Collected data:

============

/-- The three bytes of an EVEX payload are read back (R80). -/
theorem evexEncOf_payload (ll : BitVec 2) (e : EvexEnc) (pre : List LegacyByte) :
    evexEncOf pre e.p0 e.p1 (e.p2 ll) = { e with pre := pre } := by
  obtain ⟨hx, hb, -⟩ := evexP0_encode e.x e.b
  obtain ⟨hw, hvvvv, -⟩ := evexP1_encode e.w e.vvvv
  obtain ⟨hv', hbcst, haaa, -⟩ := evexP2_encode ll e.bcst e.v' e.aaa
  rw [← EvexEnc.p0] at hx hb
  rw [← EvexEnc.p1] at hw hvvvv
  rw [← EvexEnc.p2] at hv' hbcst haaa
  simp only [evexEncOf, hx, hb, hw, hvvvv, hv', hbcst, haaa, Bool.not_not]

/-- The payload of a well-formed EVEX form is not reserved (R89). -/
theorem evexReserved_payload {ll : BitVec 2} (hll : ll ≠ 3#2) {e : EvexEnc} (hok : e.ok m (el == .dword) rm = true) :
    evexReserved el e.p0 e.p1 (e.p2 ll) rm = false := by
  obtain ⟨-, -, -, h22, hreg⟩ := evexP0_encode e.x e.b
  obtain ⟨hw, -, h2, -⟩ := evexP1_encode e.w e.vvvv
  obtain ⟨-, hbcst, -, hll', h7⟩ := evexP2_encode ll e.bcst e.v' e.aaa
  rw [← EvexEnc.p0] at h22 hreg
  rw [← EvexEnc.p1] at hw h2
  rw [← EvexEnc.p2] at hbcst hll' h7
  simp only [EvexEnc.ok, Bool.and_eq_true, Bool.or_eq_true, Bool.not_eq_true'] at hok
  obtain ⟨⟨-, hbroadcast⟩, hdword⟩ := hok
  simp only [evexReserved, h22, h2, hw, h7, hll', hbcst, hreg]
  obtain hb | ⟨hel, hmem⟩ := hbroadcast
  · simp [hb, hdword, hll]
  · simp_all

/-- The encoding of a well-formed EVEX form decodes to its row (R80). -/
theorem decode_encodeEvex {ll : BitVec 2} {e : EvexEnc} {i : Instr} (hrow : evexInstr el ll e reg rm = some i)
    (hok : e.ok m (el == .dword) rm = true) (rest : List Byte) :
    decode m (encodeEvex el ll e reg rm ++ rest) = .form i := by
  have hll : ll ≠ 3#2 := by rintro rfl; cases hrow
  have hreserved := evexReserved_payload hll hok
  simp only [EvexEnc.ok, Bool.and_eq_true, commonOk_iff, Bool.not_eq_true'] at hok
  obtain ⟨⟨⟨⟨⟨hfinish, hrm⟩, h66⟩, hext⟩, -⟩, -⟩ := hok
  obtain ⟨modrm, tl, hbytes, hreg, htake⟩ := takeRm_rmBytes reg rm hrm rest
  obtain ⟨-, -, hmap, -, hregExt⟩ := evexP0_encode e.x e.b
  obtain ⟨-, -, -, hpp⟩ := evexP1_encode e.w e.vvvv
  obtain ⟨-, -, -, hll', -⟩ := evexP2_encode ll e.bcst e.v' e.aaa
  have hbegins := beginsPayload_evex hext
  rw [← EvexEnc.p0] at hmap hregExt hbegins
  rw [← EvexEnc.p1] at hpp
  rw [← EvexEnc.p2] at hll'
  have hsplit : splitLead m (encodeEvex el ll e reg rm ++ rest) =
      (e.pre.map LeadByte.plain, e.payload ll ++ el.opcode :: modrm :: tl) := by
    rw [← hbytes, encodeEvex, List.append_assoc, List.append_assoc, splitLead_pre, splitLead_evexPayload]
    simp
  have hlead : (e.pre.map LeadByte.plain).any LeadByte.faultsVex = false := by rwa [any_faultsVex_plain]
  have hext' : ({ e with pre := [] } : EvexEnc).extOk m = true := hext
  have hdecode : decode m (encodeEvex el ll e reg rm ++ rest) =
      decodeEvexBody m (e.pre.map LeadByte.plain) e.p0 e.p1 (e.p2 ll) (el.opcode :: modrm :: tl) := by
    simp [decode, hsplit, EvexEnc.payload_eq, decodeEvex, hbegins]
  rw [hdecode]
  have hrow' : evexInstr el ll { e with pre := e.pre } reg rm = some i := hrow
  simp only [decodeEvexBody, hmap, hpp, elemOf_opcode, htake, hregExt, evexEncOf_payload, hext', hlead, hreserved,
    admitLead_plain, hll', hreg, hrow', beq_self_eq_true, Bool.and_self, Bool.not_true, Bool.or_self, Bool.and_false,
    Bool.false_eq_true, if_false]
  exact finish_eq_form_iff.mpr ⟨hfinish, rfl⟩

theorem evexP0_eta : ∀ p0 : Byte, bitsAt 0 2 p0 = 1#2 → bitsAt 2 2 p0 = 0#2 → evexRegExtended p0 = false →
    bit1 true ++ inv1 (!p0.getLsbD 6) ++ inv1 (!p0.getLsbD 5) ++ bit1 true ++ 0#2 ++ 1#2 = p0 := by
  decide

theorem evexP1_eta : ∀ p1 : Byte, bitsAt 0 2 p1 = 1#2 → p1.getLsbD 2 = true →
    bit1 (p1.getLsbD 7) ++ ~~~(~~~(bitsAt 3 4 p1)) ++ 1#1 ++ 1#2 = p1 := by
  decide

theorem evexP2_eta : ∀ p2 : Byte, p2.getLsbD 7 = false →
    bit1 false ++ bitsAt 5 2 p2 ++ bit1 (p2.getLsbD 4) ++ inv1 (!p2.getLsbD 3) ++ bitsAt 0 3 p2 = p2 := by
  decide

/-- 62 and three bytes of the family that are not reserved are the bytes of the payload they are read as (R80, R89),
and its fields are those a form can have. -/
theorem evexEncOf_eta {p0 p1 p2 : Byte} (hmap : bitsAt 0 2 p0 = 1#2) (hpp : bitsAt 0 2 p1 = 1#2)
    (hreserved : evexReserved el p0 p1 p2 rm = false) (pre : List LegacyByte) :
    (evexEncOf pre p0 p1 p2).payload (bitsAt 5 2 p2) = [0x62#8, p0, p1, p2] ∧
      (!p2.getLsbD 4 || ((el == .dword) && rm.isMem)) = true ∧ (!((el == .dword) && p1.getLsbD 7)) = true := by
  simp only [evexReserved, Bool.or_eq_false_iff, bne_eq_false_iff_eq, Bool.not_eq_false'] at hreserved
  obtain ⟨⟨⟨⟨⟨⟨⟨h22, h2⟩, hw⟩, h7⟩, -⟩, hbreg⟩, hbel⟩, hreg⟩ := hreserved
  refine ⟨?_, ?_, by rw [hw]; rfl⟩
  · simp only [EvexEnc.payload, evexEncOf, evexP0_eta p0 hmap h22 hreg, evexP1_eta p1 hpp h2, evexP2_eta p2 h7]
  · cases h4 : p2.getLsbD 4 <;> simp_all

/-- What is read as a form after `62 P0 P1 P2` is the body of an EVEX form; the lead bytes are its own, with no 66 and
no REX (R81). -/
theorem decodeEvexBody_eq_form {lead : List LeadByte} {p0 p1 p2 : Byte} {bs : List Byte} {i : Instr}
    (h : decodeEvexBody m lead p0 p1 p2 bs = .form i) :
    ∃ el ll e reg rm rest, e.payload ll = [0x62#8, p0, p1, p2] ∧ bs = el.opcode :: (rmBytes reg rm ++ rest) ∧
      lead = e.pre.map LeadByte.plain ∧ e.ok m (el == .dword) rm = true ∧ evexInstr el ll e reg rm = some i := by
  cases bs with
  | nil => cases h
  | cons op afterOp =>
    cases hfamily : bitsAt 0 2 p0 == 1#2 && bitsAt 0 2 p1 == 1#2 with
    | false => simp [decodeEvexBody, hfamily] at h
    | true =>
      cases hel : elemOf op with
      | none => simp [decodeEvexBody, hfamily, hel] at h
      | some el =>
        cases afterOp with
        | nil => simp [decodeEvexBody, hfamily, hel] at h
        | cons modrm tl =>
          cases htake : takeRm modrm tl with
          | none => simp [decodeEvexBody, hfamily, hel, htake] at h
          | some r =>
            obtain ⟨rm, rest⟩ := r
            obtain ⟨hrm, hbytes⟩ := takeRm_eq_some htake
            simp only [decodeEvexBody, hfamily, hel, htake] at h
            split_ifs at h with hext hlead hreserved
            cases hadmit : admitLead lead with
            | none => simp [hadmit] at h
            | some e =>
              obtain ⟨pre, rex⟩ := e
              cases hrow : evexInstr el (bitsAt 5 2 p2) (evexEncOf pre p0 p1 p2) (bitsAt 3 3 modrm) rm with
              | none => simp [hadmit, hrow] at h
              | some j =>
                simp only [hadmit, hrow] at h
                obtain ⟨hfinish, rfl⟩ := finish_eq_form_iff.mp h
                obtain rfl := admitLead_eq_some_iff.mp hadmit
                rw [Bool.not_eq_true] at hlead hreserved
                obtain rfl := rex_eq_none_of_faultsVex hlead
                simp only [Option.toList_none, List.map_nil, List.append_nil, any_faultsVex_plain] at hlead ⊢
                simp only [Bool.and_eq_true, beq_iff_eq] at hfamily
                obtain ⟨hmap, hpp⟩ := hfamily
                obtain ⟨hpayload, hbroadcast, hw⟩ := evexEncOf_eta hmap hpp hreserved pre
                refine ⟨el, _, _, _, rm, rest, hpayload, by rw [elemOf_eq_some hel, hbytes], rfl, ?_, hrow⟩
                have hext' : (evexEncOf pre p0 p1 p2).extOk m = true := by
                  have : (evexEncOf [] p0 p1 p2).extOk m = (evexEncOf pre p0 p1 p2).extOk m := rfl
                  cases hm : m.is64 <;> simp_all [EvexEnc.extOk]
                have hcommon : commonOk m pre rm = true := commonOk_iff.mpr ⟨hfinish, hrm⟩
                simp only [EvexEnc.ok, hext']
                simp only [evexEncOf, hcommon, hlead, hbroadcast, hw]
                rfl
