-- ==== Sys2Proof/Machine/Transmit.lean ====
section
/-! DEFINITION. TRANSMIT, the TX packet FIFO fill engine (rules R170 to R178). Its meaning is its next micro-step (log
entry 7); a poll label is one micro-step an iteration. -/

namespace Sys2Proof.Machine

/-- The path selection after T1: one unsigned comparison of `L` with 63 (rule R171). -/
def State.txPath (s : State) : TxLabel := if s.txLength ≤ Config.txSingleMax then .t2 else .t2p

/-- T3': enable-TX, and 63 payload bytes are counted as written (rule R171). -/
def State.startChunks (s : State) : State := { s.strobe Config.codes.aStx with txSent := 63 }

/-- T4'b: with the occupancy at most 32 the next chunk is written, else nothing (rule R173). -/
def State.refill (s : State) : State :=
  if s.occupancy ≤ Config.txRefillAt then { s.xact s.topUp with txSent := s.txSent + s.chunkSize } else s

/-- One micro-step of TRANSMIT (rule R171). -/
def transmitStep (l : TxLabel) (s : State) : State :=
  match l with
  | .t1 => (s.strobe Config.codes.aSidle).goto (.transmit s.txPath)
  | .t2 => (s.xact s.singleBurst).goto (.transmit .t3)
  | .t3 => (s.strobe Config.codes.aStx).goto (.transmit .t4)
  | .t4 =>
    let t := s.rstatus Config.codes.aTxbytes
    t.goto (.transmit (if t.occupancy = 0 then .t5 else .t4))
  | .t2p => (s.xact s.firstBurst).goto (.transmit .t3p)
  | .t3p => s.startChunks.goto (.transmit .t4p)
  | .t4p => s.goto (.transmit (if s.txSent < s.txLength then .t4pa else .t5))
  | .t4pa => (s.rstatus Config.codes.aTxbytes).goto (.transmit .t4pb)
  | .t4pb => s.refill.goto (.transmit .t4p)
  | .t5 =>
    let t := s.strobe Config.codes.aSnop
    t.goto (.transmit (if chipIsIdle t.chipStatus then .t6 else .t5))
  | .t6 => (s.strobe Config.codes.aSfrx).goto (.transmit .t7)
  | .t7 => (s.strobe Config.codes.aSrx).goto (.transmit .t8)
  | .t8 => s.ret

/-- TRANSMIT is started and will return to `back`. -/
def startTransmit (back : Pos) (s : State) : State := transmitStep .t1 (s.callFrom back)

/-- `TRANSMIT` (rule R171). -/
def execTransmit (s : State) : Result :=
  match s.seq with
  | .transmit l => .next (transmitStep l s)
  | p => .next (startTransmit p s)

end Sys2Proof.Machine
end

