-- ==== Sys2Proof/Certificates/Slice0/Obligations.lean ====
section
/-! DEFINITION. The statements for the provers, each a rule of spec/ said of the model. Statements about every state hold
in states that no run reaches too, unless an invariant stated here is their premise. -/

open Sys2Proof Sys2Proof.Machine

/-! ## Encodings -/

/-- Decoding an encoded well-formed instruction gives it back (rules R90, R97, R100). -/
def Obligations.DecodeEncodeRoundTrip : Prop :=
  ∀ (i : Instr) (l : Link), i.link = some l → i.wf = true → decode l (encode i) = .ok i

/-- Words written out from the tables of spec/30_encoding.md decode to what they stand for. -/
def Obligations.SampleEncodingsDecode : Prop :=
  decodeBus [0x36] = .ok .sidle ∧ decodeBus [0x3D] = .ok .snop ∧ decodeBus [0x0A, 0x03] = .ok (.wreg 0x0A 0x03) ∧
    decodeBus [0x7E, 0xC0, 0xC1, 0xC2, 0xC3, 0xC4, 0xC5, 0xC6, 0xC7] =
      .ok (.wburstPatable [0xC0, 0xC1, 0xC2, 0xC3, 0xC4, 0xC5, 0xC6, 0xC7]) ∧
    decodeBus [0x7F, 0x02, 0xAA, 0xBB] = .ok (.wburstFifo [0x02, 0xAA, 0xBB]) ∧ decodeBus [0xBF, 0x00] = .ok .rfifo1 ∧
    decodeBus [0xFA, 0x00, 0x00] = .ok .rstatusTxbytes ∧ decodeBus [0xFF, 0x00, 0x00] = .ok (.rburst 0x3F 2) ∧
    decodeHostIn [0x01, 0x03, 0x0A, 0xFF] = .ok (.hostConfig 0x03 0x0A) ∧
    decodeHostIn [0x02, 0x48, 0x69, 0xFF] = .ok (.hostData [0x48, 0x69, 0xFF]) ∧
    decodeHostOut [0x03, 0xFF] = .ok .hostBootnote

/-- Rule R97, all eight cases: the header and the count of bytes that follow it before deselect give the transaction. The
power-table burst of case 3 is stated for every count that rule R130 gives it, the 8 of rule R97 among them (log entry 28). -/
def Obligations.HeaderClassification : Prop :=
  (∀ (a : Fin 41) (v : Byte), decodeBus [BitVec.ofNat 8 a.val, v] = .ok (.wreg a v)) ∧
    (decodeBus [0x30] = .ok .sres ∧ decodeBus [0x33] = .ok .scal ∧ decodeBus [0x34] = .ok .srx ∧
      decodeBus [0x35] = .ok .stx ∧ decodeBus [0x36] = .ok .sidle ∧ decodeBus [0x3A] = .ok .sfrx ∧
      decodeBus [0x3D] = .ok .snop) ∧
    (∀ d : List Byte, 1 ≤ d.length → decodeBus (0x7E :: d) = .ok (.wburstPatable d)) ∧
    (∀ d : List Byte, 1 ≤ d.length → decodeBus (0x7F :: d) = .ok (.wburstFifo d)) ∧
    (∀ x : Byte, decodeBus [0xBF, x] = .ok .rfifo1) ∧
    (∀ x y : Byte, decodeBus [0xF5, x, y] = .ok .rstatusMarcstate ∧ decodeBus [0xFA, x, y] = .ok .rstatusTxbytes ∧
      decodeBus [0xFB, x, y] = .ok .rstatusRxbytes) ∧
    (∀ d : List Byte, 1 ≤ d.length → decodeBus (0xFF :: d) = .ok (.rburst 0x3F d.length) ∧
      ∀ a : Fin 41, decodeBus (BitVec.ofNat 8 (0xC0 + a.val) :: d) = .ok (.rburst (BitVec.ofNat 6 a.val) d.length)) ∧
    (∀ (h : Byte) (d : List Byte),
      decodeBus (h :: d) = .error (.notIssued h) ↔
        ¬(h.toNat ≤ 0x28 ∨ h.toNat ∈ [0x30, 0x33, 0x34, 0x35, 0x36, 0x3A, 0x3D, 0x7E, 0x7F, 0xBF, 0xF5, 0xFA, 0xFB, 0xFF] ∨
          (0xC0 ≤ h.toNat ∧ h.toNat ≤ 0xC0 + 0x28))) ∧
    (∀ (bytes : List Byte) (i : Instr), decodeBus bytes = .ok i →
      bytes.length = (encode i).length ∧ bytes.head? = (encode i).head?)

============

» TASK BRIEF: Going back over the entries above, copy word for word every line from the one that has "then .t4pa else .t5))" on through the one that has "match s.seq with".

» REPLY:
  | .t4p => s.goto (.transmit (if s.txSent < s.txLength then .t4pa else .t5))
  | .t4pa => (s.rstatus Config.codes.aTxbytes).goto (.transmit .t4pb)
  | .t4pb => s.refill.goto (.transmit .t4p)
  | .t5 =>
    let t := s.strobe Config.codes.aSnop
    t.goto (.transmit (if chipIsIdle t.chipStatus then .t6 else .t5))
  | .t6 => (s.strobe Config.codes.aSfrx).goto (.transmit .t7)
  | .t7 => (s.strobe Config.codes.aSrx).goto (.transmit .t8)
  | .t8 => s.ret

/-- TRANSMIT is started and will return to `back`. -/
def startTransmit (back : Pos) (s : State) : State := transmitStep .t1 (s.callFrom back)

/-- `TRANSMIT` (rule R171). -/
def execTransmit (s : State) : Result :=
  match s.seq with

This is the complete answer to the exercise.